Search code examples
listwolfram-mathematicasortingmathematica-8

How to sort N lists by the total sum of elements of each list with Mathematica?


Given a list containing k sublists, let A={{a1,a2,a3,...},{b1,b2,b3,...},...}, I want to sort those sublists by their Total[A[i]]. Is there any efficient way to make this?


Solution

  • Note that in many cases, sorting based on Ordering can be faster than SortBy, because it allows us to leverage vectorization. In this particular case, the speed-up is not that huge:

    In[50]:= test = RandomInteger[10,{5000000,5}];
    
    In[54]:= (res1=SortBy[test,{Total}]);//Timing
    (res2 = test[[Ordering[Total[test,{2}]]]]);//Timing
    res1===res2
    
    Out[54]= {1.422,Null}
    Out[55]= {1.125,Null}
    Out[56]= True
    

    But, this is because Total is a built-in function. The whole reason why SortBy was introduced, is efficiency (that is, for a single comparison function. For several comparison functions as tie-breakers, also convenience). It is more efficient that Sort, because it is more specific, and therefore by-passes more steps in the main evaluation sequence. However, there is no way for SortBy to leverage the possible listability (vectorized nature) of the function on which the sorting is based - it is applied to list elements one-by-one. The solution with ordering does explicitly leverage the possibility of whole-sale computation of the sorting function (in this case, Total[#,{2}]& does this), and therefore is faster.
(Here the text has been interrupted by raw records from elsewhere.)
-- ==== Sys2Proof/Machine/RingTypes.lean ====
section
/-! DEFINITION. The state of the Ladle (file 12) and of the Miled ring (file 13). -/

namespace Sys2Proof.Machine

/-- A row that a dispatch routed: position, table rank in the dispatch, queue and answer slot; `st` 0 waits, 1 sent, 2 void; its place
among the rows sent to the queue, and the units of it to write again because their writes met a suspended window (R299). -/
structure LadRow where
  p : Nat
  t : Nat
  queue : Nat
  slot : Nat
  st : Nat := 0
  idx : Nat := 0
  redo : List Nat := []
  deriving DecidableEq, Repr

/-- A dispatch's credit on one queue in a half, R264: units not yet asked for, credits held, rows sent, marker sent. -/
structure LadQ where
  queue : Nat
  credit : Nat := 0
  sent : Nat := 0
  marked : Bool := false
  deriving DecidableEq, Repr

/-- A credit request that waits at its window (R271, R274): requesting module, partition, window, GEN, count, epoch. -/
structure HeldReq where
  src : BitVec 16
  part : Byte
  win : Nat
  gen : Byte
  n : Nat
  epoch : Option (BitVec 16) := none
  deriving DecidableEq, Repr

/-- A half-batch of a dispatch, R263 to R277: its epoch, its letter, the half of SRC_REGION it is read from, and its phase: 0 a
replay sends it again, 1 SENDING, 2 AWAIT, 3 COMBINE. `landed` lists the answer units that have landed. -/
structure DispHalf where
  epoch : BitVec 16 := 0
  letter : Bool := false
  side : Bool := false
  phase : Nat := 1
  rows : List LadRow := []
  qs : List LadQ := []
  landed : List Nat := []
  since : Nat := 0
  deriving DecidableEq, Repr

/-- A dispatch point, R263 to R275, Table 12.7: the epoch last taken, the letter of the half-batch that is or was last awaited and
of the next one, the half-batches in flight (the first is awaited, the last may be sending), how many flips a replay repeats, and the
stale answers (epoch, slot) of which some frames have been dropped, with how many. -/
structure DispSt where
  epoch : BitVec 16 := 0
  half : Bool := false
  next : Bool := false
  flight : List DispHalf := []
  halves : Nat := 0
  resent : Nat := 0
  again : Nat := 0
  held : List HeldReq := []
  dropped : List (BitVec 16 × Nat × Nat) := []
  deriving DecidableEq, Repr

/-- The credit of a collector's answers towards one answer window and epoch, R273. -/
structure AnsQ where
  home : Nat
  win : Nat
  gen : Byte
  epoch : BitVec 16
  credit : Nat := 0
  deriving DecidableEq, Repr

/-- A collector, R267 to R273, Table 12.7: markers that have arrived (member, epoch, count; a member's first one belongs to the
half), the rows landed with the units of each, the member whose row landed last, the queue that markers name, the count token sent for
the half, the halves drained whose answers are not exposed yet (the first `exposed` of them are,
since the checkpoint), and the answers to send and sent (row of the drain half, tag). -/
structure CollSt where
  markers : List (Nat × BitVec 16 × Nat) := []
  rows : List (RowTag × Nat) := []
  last : Nat := 0
  queue : Option Nat := none
  token : Option Nat := none
  lastToken : Nat := 0
  since : Option Nat := none
  held : List HeldReq := []
  heldN : Nat := 0
  halves : Nat := 0
  flips : Nat := 0
  drained : List (List RowTag) := []
  exposed : Nat := 0
  answers : List (Nat × RowTag) := []
  past : List (Nat × RowTag) := []
  ansQs : List AnsQ := []
  deriving DecidableEq, Repr

/-- LQ_BIND, Table 12.6. -/
structure LqBind where
  bound : Bool := false
  win : Nat := 0
  gen : Byte := 0
  member : Nat := 0
  deriving DecidableEq, Repr

/-- The Ladle of the running job. -/
structure Ladle where
  binds : List (Nat × LqBind) := []
  disps : List DispSt := List.replicate 16 {}
  colls : List CollSt := List.replicate 64 {}
  rows : Nat := 0
  answers : Nat := 0
  stale : Nat := 0
  zeroHalves : Nat := 0
  deriving DecidableEq, Repr

/-- Who asked for a window's credit (R264, R273, R302); `gone`: nobody needs it any more, and the grant returns. -/
inductive Asker where
  | disp (d queue : Nat) (epoch : BitVec 16)
  | coll (c k : Nat)
  | sender (n : Nat)
  | gone
  deriving DecidableEq, Repr

/-- A credit request on its way, or one that got nothing and may ask again from `retry` on (R299). -/
structure Ask where
  who : Asker
  dst : BitVec 16
  part : Byte
  win : Nat
  gen : Byte
  n : Nat
  epoch : Option (BitVec 16) := none
  retry : Option Nat := none
  deriving DecidableEq, Repr

/-- A ring sender, R302: the RSND_CFG image, completed sends, and the send in progress: whether one is, the next unit,
the credits held, and units to write again because their writes met a suspended window. -/
structure Sender where
  cfg : Word := 0
  sends : Nat := 0
  active : Bool := false
  pos : Nat := 0
  credit : Nat := 0
  redo : List Nat := []
  deriving DecidableEq, Repr

/-- A frame that waits at a port, with its transit origin (R290, R298): the receiving port, its LSEQ there and the DL share. -/
structure QFrame where
  f : Frame
  origin : Option (Nat × BitVec 16 × Bool) := none
  deriving DecidableEq, Repr

/-- A frame in a replay buffer, R289, R290. -/
structure Custody where
  lseq : BitVec 16
  q : QFrame
  acked : Bool := false
  deriving DecidableEq, Repr

/-- What a port puts on its wire. -/
inductive Wire where
  | frame (lseq : BitVec 16) (f : Frame)
  | ack (ack release : BitVec 16) (nak : Bool) (part : Byte) (dl : Bool) (flits : Nat)
  | ident (serial : Word) (port : Nat) (plan : BitVec 32) (src : BitVec 16)
  | heartbeat (state : Nat) (leaving : Bool)
  | leaving (done : Bool)
  | brk (axis pos : Nat) (up : Bool)
  | swap (lane width : Nat)
  deriving DecidableEq, Repr

/-- A token bucket, R306: its level in sixteenths of a byte, when that held, since when a frame waits for tokens, the
periods stalled, the bytes charged. -/
structure Bucket where
  tokens : Int := 0
  at_ : Nat := 0
  waitAt : Option Nat := none
  stalls : Nat := 0
  bytes : Nat := 0
  deriving DecidableEq, Repr

/-- A port, R284 to R314, Table 13.7. STATE 0 DOWN, 1 TRAINING, 2 UP, 3 MISWIRED, 4 LEAVING, 5 TEST. `map`: the physical lane of
each active logical lane; `retired` lanes; `spare`: the physical lane that stands by, L12 or a restored one (R412), and whether it is in service; `swapping`: a lane swap under way and the lane it retires; `queue`: frames that wait,
in order; `credit` and `share` by `shareKey`: flits the sender may send, and the shares that the neighbour has granted; `rxSeq`: the last
good LSEQ received; `open_`: frames received whose custody is not released;
`l12Errors`: bit errors that the receiver has counted on L12 out of service (R286); `used`, `owed` as `credit`: flits that occupy the transit share, and credit to return; `repeats`: BREAK and LEAVING
frames repeated until a heartbeat acknowledges them; `test`: a bit-error test's start, and whether it is a lane restore. -/
structure PortSt where
  st : Nat := 0
  map : List Nat := List.range 12
  spare : Nat := 12
  spareUsed : Bool := false
  laneOk : BitVec 13 := 0x1FFF
  retired : BitVec 13 := 0
  swapping : Option Nat := none
  farLeaving : Bool := false
  farSerial : Word := 0
  farPort : Nat := 0
  farIndex : BitVec 16 := 0
  farPlan : BitVec 32 := 0
  fecCorr : Nat := 0
  fecUncorr : Nat := 0
  l12Errors : Nat := 0
  replays : Nat := 0
  swaps : Nat := 0
  downs : Nat := 0
  txBytes : Nat := 0
  transitBytes : Nat := 0
  berMode : Bool := false
  berLanes : BitVec 13 := 0
  berMs : Nat := 1000
  test : Option Nat := none
  berDone : Bool := false
  berFailed : BitVec 13 := 0
  berWorst : Nat := 0
  berErrors : Nat := 0
  queue : List QFrame := []
  txSeq : BitVec 16 := 0
  replay : List Custody := []
  credit : List (Nat × Nat) := []
  share : List Nat := []
  rxSeq : BitVec 16 := 0
  open_ : List (BitVec 16 × Bool) := []
  ackAt : Option Nat := none
  released : BitVec 16 := 0
  relSent : BitVec 16 := 0
  used : List (Nat × Nat) := []
  owed : List (Nat × Nat) := []
  repeats : List Wire := []
  lastRx : Nat := 0
  identAt : Option Nat := none
  hbAt : Nat := 0
  wire : List Wire := []
  deriving DecidableEq, Repr

/-- A partition entry, Table 13.6: the writable bits of PT_CFG and PT_RATE. -/
structure PtEntry where
  cfg : Word := 0
  rate : Word := 0
  deriving DecidableEq, Repr

/-- A plan, R294: index, lengths, identifier, partition entries and each port's expected far end. -/
structure Plan where
  valid : Bool := false
  index : BitVec 16 := 0
  lengths : BitVec 16 := 0
  id : BitVec 32 := 0
  pts : List PtEntry := List.replicate 32 {}
  expSerial : List Word := List.replicate 8 0
  expCheck : List Bool := List.replicate 8 false
  deriving DecidableEq, Repr

/-- The ring of the module: the plan registers as written and the plan in force, the ports, the loopback, the buckets by
32 × port + entry, each axis's breaks (minus-side positions) with those whose link is back and when, the frames dropped
under R287, and whether the module leaves. -/
structure Ring where
  plan : Plan := {}
  inForce : Plan := {}
  ports : List PortSt := List.replicate 8 {}
  loop : List Frame := []
  buckets : List (Nat × Bucket) := []
  breaks : List (List Nat) := [[], [], [], []]
  restored : List (List Nat) := [[], [], [], []]
  quietSince : List Nat := [0, 0, 0, 0]
  frameBad : Nat := 0
  leaving : Bool := false
  deriving DecidableEq, Repr

end Sys2Proof.Machine
end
    If, for example, the task would be to sort according to a total of the second, third and fourth element in each sublist, we'd see a larger performance difference:

    In[60]:= (res3=SortBy[test,{Total[#[[2;;4]]]&}]);//Timing
    (res4=test[[Ordering[Total[test[[All,2;;4]],{2}]]]]);//Timing
    res3==res4
    
    Out[60]= {2.39,Null}
    Out[61]= {1.11,Null}
    Out[62]= True
    

    Generally, the performance boost will be the largest for sorting functions which are both computationally intensive and vectorized, and such that they are much faster when applied to the whole list. Note, however, that the performance boost for sorting will never be as large as for the sorting function itself, for large lists. This is because of the intrinsic complexity of sorting, which is proportional to n*Log[n] for large lists of length n, and this complexity will always be there.